TASK ▸ Show all lines from the listing below that contain "refOk".

*** Block opens ***

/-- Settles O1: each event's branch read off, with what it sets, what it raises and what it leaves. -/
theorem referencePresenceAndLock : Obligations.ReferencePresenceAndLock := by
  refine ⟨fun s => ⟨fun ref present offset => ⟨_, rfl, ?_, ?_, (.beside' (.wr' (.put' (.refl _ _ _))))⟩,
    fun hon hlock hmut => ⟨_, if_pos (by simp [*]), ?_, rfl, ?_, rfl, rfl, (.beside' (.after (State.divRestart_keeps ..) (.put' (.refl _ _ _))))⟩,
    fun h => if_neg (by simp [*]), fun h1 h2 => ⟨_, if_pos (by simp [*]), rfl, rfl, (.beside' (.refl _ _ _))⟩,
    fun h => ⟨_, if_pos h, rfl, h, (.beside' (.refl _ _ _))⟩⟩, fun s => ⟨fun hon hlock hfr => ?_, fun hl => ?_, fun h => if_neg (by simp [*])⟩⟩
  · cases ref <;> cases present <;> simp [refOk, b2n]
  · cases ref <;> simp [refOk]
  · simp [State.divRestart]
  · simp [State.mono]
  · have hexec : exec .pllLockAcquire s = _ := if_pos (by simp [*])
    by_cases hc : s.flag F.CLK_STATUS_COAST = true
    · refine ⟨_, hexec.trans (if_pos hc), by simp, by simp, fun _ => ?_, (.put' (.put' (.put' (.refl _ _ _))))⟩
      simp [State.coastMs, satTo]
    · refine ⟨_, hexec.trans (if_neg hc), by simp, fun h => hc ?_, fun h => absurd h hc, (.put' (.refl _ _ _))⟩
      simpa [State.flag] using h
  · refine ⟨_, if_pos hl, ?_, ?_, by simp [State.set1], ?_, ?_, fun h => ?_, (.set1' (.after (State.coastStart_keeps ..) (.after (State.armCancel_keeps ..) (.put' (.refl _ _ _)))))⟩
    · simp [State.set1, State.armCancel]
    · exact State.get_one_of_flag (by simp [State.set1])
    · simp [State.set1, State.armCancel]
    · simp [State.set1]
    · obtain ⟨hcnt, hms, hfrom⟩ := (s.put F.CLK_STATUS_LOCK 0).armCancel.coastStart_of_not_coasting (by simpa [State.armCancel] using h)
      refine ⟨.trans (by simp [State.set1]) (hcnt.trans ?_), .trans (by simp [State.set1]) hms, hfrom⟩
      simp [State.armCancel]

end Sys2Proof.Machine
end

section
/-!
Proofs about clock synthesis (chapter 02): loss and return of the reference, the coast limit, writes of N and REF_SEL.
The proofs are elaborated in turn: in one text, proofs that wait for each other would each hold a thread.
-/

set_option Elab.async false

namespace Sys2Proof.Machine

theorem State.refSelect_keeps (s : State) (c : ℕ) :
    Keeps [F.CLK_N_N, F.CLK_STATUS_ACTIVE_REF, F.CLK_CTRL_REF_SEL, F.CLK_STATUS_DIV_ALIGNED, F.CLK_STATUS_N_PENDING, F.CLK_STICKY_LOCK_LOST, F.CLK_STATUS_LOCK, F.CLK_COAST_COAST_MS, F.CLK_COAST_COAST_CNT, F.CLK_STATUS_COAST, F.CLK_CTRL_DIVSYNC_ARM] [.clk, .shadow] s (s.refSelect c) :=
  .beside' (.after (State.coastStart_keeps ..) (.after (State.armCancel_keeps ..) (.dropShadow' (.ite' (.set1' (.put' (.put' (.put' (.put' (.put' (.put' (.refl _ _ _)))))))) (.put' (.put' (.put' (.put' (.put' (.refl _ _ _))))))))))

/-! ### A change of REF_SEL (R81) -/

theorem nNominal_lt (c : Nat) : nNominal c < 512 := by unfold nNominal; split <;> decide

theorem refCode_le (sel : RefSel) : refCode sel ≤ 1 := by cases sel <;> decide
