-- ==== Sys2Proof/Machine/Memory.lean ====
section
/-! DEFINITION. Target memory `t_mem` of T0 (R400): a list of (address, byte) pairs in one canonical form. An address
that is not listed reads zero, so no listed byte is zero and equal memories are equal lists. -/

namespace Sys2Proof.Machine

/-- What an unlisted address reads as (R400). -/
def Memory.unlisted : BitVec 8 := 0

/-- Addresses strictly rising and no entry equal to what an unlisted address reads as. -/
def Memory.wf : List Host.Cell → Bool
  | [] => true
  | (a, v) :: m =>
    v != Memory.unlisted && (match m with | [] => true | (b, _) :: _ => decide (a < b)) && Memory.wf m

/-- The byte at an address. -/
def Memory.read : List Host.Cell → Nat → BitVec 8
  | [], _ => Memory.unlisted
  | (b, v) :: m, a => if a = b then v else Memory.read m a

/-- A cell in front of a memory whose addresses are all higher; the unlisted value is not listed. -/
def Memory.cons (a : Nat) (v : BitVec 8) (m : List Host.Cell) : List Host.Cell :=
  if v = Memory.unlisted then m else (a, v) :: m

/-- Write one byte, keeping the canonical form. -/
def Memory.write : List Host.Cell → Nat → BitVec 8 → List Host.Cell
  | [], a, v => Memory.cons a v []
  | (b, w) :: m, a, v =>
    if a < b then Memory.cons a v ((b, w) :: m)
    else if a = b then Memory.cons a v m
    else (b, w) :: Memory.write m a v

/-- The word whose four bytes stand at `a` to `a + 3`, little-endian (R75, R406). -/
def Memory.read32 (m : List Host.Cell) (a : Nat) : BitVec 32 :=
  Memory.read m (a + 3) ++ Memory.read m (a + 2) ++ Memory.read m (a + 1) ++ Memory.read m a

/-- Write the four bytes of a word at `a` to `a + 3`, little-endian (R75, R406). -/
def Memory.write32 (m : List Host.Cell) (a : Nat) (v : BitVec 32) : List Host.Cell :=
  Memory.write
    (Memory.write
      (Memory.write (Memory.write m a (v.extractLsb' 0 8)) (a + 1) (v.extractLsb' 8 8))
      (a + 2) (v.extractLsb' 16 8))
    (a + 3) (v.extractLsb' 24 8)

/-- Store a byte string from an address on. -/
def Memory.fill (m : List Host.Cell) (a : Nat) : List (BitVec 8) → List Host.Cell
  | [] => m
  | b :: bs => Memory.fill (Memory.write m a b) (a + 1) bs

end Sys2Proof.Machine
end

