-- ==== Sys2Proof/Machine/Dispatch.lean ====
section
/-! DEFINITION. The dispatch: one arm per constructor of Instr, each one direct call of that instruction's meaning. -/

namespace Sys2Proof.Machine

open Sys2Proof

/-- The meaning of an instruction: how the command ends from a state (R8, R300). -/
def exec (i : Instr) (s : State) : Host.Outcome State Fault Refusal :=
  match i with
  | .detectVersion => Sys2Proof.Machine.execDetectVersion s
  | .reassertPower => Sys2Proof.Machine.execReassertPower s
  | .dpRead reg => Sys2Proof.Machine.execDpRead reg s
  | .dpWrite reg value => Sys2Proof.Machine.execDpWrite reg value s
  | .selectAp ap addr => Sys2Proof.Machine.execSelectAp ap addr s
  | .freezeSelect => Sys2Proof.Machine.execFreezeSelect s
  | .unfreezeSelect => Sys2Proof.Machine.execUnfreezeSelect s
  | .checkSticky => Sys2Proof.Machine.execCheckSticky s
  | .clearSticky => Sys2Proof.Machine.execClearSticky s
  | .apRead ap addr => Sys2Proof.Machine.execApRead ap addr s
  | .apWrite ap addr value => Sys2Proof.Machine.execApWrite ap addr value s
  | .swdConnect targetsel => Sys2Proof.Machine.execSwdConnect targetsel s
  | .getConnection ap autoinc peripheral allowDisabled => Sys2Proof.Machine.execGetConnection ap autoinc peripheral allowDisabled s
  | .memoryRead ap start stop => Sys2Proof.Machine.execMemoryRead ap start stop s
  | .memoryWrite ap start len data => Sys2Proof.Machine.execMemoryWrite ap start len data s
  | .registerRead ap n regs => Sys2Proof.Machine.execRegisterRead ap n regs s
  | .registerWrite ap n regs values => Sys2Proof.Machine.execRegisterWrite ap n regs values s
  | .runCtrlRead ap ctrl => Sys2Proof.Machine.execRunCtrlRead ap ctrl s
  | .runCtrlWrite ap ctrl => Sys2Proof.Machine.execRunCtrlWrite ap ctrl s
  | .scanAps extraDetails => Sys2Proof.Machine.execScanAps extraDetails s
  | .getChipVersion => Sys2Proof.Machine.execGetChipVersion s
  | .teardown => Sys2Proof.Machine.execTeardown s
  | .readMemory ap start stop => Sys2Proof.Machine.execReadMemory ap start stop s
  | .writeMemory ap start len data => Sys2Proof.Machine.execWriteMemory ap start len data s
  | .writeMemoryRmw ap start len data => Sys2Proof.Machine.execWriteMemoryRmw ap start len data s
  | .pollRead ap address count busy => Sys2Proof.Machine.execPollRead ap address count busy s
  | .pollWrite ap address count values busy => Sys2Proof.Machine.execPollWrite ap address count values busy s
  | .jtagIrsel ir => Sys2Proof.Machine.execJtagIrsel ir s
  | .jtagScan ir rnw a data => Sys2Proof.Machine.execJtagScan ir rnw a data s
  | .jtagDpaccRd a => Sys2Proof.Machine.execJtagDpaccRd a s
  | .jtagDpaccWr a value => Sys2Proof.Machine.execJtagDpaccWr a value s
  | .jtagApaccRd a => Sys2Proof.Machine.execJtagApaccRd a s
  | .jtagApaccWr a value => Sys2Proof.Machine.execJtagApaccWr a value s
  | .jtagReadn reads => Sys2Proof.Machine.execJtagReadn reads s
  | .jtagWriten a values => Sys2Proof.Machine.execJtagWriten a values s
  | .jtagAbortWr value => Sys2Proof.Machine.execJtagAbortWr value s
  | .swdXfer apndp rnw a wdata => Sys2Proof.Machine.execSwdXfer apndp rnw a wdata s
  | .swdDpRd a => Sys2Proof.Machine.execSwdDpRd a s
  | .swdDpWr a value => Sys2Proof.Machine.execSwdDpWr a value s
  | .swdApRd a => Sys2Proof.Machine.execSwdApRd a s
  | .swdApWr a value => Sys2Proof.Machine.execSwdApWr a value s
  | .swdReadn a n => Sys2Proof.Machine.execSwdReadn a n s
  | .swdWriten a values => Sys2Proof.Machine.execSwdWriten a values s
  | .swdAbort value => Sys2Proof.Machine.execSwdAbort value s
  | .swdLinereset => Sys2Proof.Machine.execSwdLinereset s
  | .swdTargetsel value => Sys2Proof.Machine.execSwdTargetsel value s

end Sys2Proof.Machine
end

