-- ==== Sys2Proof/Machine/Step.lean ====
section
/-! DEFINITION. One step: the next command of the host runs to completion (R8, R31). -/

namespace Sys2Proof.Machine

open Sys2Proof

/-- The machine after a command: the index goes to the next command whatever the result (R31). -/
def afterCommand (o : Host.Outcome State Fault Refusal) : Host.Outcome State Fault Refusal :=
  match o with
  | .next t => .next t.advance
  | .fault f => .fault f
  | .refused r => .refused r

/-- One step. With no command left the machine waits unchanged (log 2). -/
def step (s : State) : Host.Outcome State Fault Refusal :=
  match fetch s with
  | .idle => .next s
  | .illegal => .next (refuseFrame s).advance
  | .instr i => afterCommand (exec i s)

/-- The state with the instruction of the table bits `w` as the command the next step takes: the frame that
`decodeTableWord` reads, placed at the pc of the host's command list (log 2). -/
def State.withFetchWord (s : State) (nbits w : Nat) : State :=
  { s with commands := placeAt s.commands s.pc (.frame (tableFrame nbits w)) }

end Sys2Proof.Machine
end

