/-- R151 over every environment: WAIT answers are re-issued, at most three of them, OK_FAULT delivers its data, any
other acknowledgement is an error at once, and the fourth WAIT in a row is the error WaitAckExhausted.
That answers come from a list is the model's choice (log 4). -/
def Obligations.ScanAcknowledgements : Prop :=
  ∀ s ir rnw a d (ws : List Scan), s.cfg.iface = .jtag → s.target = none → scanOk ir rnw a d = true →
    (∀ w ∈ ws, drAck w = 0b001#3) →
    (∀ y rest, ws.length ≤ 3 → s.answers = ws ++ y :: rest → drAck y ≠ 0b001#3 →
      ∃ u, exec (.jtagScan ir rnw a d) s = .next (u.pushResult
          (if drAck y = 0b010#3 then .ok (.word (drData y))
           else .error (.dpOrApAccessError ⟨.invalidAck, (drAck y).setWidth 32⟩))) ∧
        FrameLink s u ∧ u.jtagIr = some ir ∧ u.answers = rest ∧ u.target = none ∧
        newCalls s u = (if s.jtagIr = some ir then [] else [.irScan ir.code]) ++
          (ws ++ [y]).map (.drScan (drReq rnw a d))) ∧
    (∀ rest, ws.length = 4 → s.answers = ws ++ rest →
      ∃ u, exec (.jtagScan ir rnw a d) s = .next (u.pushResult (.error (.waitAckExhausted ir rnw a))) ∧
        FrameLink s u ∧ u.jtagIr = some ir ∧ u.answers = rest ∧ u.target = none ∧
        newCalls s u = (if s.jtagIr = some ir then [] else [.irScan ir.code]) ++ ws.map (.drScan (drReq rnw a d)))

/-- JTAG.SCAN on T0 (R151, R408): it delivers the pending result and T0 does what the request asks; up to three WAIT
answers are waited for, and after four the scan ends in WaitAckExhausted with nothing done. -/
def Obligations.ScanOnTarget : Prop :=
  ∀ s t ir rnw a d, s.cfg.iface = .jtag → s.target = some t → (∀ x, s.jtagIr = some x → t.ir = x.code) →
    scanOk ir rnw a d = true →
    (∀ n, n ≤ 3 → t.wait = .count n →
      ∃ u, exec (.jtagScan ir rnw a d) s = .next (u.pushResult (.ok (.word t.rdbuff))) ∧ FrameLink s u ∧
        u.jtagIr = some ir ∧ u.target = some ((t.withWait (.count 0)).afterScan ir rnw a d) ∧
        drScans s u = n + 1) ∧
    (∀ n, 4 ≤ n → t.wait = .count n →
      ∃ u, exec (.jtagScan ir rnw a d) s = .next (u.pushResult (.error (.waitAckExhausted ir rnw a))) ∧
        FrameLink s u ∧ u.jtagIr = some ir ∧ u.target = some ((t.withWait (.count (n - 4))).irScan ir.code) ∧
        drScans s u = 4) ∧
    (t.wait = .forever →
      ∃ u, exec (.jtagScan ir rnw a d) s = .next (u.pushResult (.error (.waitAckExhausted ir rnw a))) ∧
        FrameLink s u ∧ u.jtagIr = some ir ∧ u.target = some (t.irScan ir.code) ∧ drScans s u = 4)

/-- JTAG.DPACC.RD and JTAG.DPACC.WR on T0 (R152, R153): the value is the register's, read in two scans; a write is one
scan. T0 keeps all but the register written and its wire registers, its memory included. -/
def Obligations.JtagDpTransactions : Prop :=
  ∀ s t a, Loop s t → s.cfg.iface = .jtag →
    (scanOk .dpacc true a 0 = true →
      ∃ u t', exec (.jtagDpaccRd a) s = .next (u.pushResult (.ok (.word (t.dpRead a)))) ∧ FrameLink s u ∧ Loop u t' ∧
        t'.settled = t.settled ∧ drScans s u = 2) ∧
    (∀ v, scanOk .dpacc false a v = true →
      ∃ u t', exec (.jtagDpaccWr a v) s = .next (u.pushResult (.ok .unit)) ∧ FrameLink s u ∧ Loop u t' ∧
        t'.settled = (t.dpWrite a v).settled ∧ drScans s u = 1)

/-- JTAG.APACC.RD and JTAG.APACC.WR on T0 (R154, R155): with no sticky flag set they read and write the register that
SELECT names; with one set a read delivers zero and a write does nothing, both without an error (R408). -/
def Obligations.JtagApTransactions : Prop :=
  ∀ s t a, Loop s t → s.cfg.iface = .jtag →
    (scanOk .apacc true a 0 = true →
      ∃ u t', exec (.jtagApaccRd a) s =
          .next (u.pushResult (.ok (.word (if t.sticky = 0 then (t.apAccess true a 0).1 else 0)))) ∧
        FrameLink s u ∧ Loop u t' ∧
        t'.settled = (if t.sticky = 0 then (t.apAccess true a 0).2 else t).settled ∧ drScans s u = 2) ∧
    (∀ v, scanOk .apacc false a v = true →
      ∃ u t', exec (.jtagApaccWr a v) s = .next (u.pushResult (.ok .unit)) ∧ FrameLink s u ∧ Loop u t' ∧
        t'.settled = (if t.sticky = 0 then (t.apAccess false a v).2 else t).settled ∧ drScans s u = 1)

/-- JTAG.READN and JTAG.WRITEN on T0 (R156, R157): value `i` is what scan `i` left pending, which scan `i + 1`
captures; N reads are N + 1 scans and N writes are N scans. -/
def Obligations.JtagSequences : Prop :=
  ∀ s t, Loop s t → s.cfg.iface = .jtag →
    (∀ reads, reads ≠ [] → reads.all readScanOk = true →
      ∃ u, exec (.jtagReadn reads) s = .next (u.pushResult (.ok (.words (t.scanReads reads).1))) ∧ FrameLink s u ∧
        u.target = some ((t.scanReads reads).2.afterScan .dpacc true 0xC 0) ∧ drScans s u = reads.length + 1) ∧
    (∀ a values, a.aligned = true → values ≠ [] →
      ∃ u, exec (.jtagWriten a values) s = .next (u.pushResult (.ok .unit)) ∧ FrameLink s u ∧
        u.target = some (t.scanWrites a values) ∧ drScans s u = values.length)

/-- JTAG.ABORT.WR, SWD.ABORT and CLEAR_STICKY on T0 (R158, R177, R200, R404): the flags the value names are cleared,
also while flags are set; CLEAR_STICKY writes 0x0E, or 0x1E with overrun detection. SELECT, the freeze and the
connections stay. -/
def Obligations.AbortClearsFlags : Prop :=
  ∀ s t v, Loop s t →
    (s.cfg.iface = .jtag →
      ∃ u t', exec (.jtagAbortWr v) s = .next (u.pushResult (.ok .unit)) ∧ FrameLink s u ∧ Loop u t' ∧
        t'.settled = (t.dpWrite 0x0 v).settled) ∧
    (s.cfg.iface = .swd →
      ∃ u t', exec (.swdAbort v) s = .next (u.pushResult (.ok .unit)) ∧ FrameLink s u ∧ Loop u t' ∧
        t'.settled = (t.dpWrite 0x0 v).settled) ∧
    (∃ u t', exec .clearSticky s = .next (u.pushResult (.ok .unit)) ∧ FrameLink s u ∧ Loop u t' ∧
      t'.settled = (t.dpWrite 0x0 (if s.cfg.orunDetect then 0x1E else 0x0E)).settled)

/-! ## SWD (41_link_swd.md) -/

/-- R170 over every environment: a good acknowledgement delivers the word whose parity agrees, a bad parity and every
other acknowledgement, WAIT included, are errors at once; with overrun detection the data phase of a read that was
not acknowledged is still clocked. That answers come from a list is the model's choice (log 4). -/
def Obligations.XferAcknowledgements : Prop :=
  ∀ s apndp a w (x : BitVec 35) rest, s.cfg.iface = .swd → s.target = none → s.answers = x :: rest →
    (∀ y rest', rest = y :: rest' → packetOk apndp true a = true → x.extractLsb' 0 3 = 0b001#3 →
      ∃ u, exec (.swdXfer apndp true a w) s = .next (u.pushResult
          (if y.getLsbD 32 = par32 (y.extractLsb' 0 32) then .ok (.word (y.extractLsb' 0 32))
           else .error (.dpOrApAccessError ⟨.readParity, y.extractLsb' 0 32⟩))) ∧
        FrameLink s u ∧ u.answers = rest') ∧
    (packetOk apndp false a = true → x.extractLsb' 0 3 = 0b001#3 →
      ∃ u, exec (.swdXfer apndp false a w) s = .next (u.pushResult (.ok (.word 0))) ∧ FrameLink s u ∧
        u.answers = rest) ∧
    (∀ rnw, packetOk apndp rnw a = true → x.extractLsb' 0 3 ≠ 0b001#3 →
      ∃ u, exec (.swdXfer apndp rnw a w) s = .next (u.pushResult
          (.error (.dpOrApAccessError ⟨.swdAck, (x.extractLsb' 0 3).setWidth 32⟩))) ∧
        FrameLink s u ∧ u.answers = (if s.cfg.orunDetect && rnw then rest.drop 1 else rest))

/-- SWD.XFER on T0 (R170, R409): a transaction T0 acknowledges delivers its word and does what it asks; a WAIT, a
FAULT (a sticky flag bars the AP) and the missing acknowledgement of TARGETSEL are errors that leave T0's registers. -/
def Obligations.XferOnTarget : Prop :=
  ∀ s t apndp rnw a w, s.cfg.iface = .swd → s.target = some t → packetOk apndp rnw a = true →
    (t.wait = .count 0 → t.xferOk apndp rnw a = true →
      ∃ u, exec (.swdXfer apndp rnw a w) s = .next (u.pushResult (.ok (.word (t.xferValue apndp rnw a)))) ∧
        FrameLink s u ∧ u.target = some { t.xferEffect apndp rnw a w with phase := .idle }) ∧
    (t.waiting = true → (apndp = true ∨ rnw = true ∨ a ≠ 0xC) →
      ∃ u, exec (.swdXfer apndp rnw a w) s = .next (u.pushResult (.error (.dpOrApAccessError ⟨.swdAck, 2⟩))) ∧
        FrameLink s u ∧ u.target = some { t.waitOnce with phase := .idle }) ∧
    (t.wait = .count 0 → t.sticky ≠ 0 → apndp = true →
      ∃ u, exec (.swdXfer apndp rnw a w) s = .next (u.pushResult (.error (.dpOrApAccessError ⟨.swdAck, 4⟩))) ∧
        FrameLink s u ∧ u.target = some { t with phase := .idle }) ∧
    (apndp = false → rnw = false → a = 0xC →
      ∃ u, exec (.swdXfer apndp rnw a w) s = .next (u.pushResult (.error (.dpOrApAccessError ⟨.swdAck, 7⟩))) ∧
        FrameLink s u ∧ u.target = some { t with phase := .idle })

*** Block closes ***

SOLUTION TO THIS EXERCISE ▸
  · cases ref <;> cases present <;> simp [refOk, b2n]
  · cases ref <;> simp [refOk]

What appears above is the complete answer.